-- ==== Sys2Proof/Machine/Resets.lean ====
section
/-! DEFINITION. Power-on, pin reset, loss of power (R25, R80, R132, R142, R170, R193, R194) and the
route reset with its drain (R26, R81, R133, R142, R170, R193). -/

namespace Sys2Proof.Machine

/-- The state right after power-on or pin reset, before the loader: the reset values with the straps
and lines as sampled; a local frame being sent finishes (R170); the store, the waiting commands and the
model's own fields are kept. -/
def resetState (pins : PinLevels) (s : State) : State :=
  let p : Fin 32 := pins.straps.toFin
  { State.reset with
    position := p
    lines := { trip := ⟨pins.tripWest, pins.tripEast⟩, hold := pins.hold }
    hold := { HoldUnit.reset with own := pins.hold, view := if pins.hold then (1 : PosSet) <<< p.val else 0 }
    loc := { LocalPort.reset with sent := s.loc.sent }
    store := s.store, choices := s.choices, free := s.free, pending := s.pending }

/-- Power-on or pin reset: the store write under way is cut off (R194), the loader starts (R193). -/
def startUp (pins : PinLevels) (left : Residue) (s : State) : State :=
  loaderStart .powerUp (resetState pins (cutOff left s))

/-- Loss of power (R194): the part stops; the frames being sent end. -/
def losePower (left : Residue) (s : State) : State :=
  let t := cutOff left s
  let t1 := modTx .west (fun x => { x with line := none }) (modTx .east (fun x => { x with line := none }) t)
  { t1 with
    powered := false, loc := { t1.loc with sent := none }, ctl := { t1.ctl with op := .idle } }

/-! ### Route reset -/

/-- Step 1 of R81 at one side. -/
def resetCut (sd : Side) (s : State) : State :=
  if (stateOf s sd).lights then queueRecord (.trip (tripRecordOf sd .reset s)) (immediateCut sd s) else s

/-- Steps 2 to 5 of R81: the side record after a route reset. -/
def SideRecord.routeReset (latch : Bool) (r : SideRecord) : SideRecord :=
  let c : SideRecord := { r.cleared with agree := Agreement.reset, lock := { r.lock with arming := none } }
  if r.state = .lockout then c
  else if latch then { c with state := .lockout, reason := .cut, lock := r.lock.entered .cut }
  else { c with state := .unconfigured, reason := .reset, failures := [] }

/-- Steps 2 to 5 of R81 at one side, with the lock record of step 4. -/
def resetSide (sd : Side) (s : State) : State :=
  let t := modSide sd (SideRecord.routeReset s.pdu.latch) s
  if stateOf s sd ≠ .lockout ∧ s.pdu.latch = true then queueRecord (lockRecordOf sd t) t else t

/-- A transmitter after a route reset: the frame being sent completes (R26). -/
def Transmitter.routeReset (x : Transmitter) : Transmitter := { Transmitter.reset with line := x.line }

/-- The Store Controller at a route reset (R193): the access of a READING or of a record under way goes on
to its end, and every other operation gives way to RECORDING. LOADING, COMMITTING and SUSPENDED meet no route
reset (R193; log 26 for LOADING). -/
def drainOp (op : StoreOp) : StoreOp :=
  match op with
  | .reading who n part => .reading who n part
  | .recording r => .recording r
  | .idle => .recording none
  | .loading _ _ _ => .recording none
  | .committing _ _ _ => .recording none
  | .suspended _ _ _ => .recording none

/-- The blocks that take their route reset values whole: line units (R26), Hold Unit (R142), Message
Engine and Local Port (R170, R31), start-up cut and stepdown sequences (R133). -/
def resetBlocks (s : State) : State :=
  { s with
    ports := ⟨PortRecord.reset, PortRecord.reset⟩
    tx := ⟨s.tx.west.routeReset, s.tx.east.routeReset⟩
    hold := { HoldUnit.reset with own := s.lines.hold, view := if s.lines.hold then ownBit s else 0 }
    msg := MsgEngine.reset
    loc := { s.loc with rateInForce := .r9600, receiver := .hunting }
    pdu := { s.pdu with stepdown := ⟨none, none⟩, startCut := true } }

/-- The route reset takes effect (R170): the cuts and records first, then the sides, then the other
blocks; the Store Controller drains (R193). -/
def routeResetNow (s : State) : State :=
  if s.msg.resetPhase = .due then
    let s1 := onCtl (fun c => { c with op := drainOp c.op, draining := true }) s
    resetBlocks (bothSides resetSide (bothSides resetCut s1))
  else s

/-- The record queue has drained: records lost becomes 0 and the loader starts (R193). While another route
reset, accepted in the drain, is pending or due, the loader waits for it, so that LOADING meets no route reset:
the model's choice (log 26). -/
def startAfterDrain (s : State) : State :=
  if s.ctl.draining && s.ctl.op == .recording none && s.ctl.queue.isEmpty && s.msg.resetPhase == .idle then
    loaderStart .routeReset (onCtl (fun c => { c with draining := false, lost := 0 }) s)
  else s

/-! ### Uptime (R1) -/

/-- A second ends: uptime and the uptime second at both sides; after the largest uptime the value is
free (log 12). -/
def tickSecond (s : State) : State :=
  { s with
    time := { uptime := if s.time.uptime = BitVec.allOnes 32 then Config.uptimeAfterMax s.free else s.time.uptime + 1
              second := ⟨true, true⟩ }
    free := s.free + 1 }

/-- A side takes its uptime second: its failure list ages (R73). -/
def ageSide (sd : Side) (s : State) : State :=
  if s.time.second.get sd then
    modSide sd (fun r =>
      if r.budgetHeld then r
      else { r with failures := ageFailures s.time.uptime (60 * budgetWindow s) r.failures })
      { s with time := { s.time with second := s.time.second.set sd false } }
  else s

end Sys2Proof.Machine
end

▬▬▬▬▬▬▬▬▬▬

Give back, word for word, only the lines above from the line holding "way goes on" to the line holding "msg := MsgEngine.reset", both included.

/-- The Store Controller at a route reset (R193): the access of a READING or of a record under way goes on
to its end, and every other operation gives way to RECORDING. LOADING, COMMITTING and SUSPENDED meet no route
reset (R193; log 26 for LOADING). -/
def drainOp (op : StoreOp) : StoreOp :=
  match op with
  | .reading who n part => .reading who n part
  | .recording r => .recording r
  | .idle => .recording none
  | .loading _ _ _ => .recording none
  | .committing _ _ _ => .recording none
  | .suspended _ _ _ => .recording none

/-- The blocks that take their route reset values whole: line units (R26), Hold Unit (R142), Message
Engine and Local Port (R170, R31), start-up cut and stepdown sequences (R133). -/
def resetBlocks (s : State) : State :=
  { s with
    ports := ⟨PortRecord.reset, PortRecord.reset⟩
    tx := ⟨s.tx.west.routeReset, s.tx.east.routeReset⟩
    hold := { HoldUnit.reset with own := s.lines.hold, view := if s.lines.hold then ownBit s else 0 }
    msg := MsgEngine.reset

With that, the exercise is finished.